In this precarious context, the value of academic libraries to both universities and researchers is not clear. ACRL has contributed a monumental literature review about the value of research libraries.[10] In one attempt to remedy the risk, RIN’s Ensuring a bright future essay warns that libraries and information services are critical to national and institutional success in research.[11] Based on the results of the RIN’s monumental survey Researchers’ use of academic services and their libraries[12], RIN’s essay directly addresses vice-chancellors and senior managers in research settings. The anxious tone of the title alone suggests some nervousness about the future of academic libraries.

Next up: User studies with academics and faculty members.

[1] Housewright, Ross, Roger C. Schonfeld and Kate Wulfson. 2013. Ithaka S+R US faculty survey 2012. Housewright, Ross, Roger C. Schonfeld and Kate Wulfson. 2013. Ithaka S+R/Jisc/RLUK UK survey of academics 2012.

[2] Brown, Sheridan and Alma Swan (Key Perspectives). 2007. Researchers’ use of academic libraries and their services: a report commissioned by the Research Information Network and the Consortium of Research Libraries, page 68.

[3] Feijen, Martin. 2011. What researchers want: A literature study of researchers’ requirements with respect to storage and access to research data, page 25. Utrecht: SURFfoundation.

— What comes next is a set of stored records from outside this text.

/-! ### The frame of the evaluations -/

/-- The evaluations of the heats, before matching, the tilt notice and the allotment follow. -/
def Evaluated (kinds : List NoticeKind) (s t : State) : Prop :=
  t = { s with heat := t.heat, shop := t.shop, tap := t.tap, ports := t.ports }
    ∧ t.heat = { s.heat with slots := t.heat.slots }
    ∧ (∀ f, SlotEvaluated s.clock.shopSeconds (s.heat.slots.get f) (t.heat.slots.get f))
    ∧ ShopWoken s t ∧ TapRefused s.clock.shopSeconds s.tap t.tap ∧ Told kinds s t

theorem Evaluated.refl (kinds : List NoticeKind) (s : State) : Evaluated kinds s s :=
  ⟨rfl, rfl, fun _ => SlotEvaluated.refl _ _, Or.inl rfl, TapRefused.refl _ _, Told.of_noted (PortsNoted.refl _ _) rfl⟩

theorem Evaluated.mono {kinds more : List NoticeKind} {s t : State} (h : Evaluated kinds s t)
    (sub : ∀ k ∈ kinds, k ∈ more) : Evaluated more s t :=
  ⟨h.1, h.2.1, h.2.2.1, h.2.2.2.1, h.2.2.2.2.1, h.2.2.2.2.2.mono sub⟩

theorem Evaluated.sett {kinds : List NoticeKind} {s t : State} (h : Evaluated kinds s t) : t.sett = s.sett := by rw [h.1]
theorem Evaluated.clock {kinds : List NoticeKind} {s t : State} (h : Evaluated kinds s t) : t.clock = s.clock := by
  rw [h.1]
theorem Evaluated.prot {kinds : List NoticeKind} {s t : State} (h : Evaluated kinds s t) : t.prot = s.prot := by rw [h.1]
theorem Evaluated.loading {kinds : List NoticeKind} {s t : State} (h : Evaluated kinds s t) :
    Machine.loading t = Machine.loading s := by
  unfold Machine.loading
  rw [h.sett]

theorem Evaluated.inputs {kinds : List NoticeKind} {s t : State} (h : Evaluated kinds s t) (shop : t.shop = s.shop) :
    SameInputs s t := ⟨h.clock, h.sett, h.prot, by rw [shop], h.2.2.2.2.1.1.2.2.1⟩

/-- The floor cause is read from the heats' estimates, which evaluations leave, and from the settings (R70). -/
theorem FloorReached.of_evaluated {second : Nat} {s t : State} (g : FloorReached t) (sett : t.sett = s.sett)
    (slots : ∀ f, SlotEvaluated second (s.heat.slots.get f) (t.heat.slots.get f)) : FloorReached s := by
  obtain ⟨wake, f, h', hh', solid, e, he, low⟩ := g
  unfold wakeOnFloor bankFloor setting at *
  rw [sett] at wake low
  have moved := (slots f).2
  have slot' : (t.heat.slots.get f).slot = .heat h' := heatOf_some hh'
  split at moved
  · next h slot =>
    obtain ⟨x, ex, m⟩ := moved
    cases Slot.heat.inj (slot'.symm.trans ex)
    refine ⟨wake, f, h, ?_, fun n => solid ?_, e, by rw [← m.estimate]; exact he, low⟩
    · unfold heatOf slotOf
      rw [slot]
      rfl
    · have st := m.2.1
      unfold StateMoved at st
      rw [n] at st
      exact st
  · next other ne =>
    rw [slot'] at moved
    exact absurd moved.symm (ne h')

/-- The floor cause stays through evaluations of the heats. -/
theorem FloorReached.evaluated {second : Nat} {s t : State} (g : FloorReached s) (sett : t.sett = s.sett)
    (slots : ∀ f, SlotEvaluated second (s.heat.slots.get f) (t.heat.slots.get f)) : FloorReached t := by
  obtain ⟨wake, f, h, hh, solid, e, he, low⟩ := g
  unfold wakeOnFloor bankFloor setting at *
  rw [← sett] at wake low
  have moved := (slots f).2
  rw [show (s.heat.slots.get f).slot = .heat h from heatOf_some hh] at moved
  obtain ⟨x, ex, m⟩ := moved
  refine ⟨wake, f, x, ?_, fun n => solid ?_, e, by rw [m.estimate]; exact he, low⟩
  · unfold heatOf slotOf
    rw [ex]
    rfl
  · have st := m.2.1
    unfold StateMoved at st
    rw [n] at st
    cases hs : h.state <;> rw [hs] at st <;> simp at st ⊢

theorem ShopWoken.trans {second : Nat} {s t u : State} (h : ShopWoken s t) (g : ShopWoken t u) (sett : t.sett = s.sett)
    (slots : ∀ f, SlotEvaluated second (s.heat.slots.get f) (t.heat.slots.get f)) : ShopWoken s u := by
  rcases h with h | ⟨b, w, e⟩
  · rcases g with g | ⟨b', w', e'⟩
    · exact Or.inl (g.trans h)
    · exact Or.inr ⟨by rw [← h]; exact b', w'.of_evaluated sett slots, by rw [e', h]⟩
  · refine Or.inr ⟨b, w, ?_⟩
    rcases g with g | ⟨b', -, -⟩
    · rw [g, e]
    · rw [e] at b'
      cases b'

/-- A slot that evaluations have passed over holds the heat of the same number. -/
theorem heatNumber_evaluated {second : Nat} {s t : State} (f : Furnace)
    (h : SlotEvaluated second (s.heat.slots.get f) (t.heat.slots.get f)) : heatNumber t f = heatNumber s f := by
  have moved := h.2
  have same : (t.heat.slots.get f).slot = (s.heat.slots.get f).slot → heatNumber t f = heatNumber s f := fun e => by
    unfold heatNumber
    rw [heatOf_congr e]
  cases e : (s.heat.slots.get f).slot with
  | heat x =>
    rw [e] at moved
    obtain ⟨y, ey, m⟩ := moved
    have old : heatOf s f = some x := by
      unfold heatOf slotOf
      rw [e]
    have new : heatOf t f = some y := by
      unfold heatOf slotOf
      rw [ey]
    unfold heatNumber
    rw [old, new, m.1]
    rfl
  | empty =>
    rw [e] at moved
    exact same (moved.trans e.symm)
  | unknown =>
    rw [e] at moved
    exact same (moved.trans e.symm)

theorem Evaluated.trans {kinds : List NoticeKind} {s t u : State} (h : Evaluated kinds s t) (g : Evaluated kinds t u)
    (out : ∀ k ∈ refusalKinds, k ∉ kinds := by decide) : Evaluated kinds s u := by
  have sett := h.sett
  have clock := h.clock
  obtain ⟨h1, h2, h3, h4, h5, h6⟩ := h
  obtain ⟨g1, g2, g3, g4, g5, g6⟩ := g
  rw [clock] at g3 g5
  exact ⟨by rw [g1, h1], by rw [g2, h2], fun f => (h3 f).trans (g3 f), h4.trans g4 sett h3, h5.trans g5,
    h6.trans g6 h5 g5 clock (fun f => heatNumber_evaluated f (h3 f)) out⟩

theorem TapOnly.evaluated {kinds : List NoticeKind} {s t : State} (h : TapOnly kinds s t) : Evaluated kinds s t := by
  have heat := h.heat
  have shop := h.shop
  obtain ⟨h1, h2, h3⟩ := h
  exact ⟨by rw [h1], by rw [heat], fun f => by rw [heat]; exact SlotEvaluated.refl _ _, Or.inl shop, h2, h3⟩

[4] Michalko, James, Constance Malpas and Arnold Arcolio. 2010. Research libraries, risk and systemic change, pages 11, 14, 19.

[5] Schonfeld, Roger and Ross Housewright. 2010. Ithaka S+R faculty survey 2009: key strategic insights for libraries, publishers, and societies, page 2.
[6] Brown and Swan, 2007, pages 7, 20.

[7] Jubb, Michael. 2010. “Challenges for libraries in difficult economic times: evidence from the UK.” LIBER quarterly 20(2) (October), page 132.

[8] Curtis+Cartwright Consulting Limited. 2011. The Value of libraries for research and researchers: a RIN and RLUK report, pages 8, 10.

[9] Cartwright+Curtis, 2011, pages 57, 58. (contra Tenopir, Carol et al. 2010. University investment in the library, phase II: an international study of the library’s value to the grants process.) Brown and Swan, 2007, page 32 notes slight use of full-text articles despite demand.

[10] Oakleaf, Megan. 2010. Value of academic libraries: a comprehensive research review and report.

[11] Research Information Network (RIN). 2008. Ensuring a bright future for libraries: a guide for vice-chancellors and senior institutional managers.

[12] Brown and Swan, 2007.

2 Comments on “User studies and risks for research libraries?”

  1. Jennifer, thank you for taking the thought, time and effort to aggregate these reports. It is something I have been advocating for, and am happy to see a considered approach to their meta-analysis. Cheers!

  2. Thank you Jennifer very much for this useful piece.

    Research support in libraries is growing. New worldwide research into 70 academic libraries has so far brought up over 250 examples of library research support services: http://www.proud2know.eu/libreve.

    Evidence has shown that it is the open, engaged and committed library who discusses, deliberates, experiments and explores new opportunities with researchers and other professionals that will thrive. It is in this context where preconceptions and perceptions of the library will change on both fronts: library staff and researchers. This will in turn create further fruitful relationships, where the researcher concentrates more on research rather than on peripheral activities and where the library provides yet more efficiency and value.

    The new character of libraries is still in transition. As long as there is movement, we know they are alive, growing and well.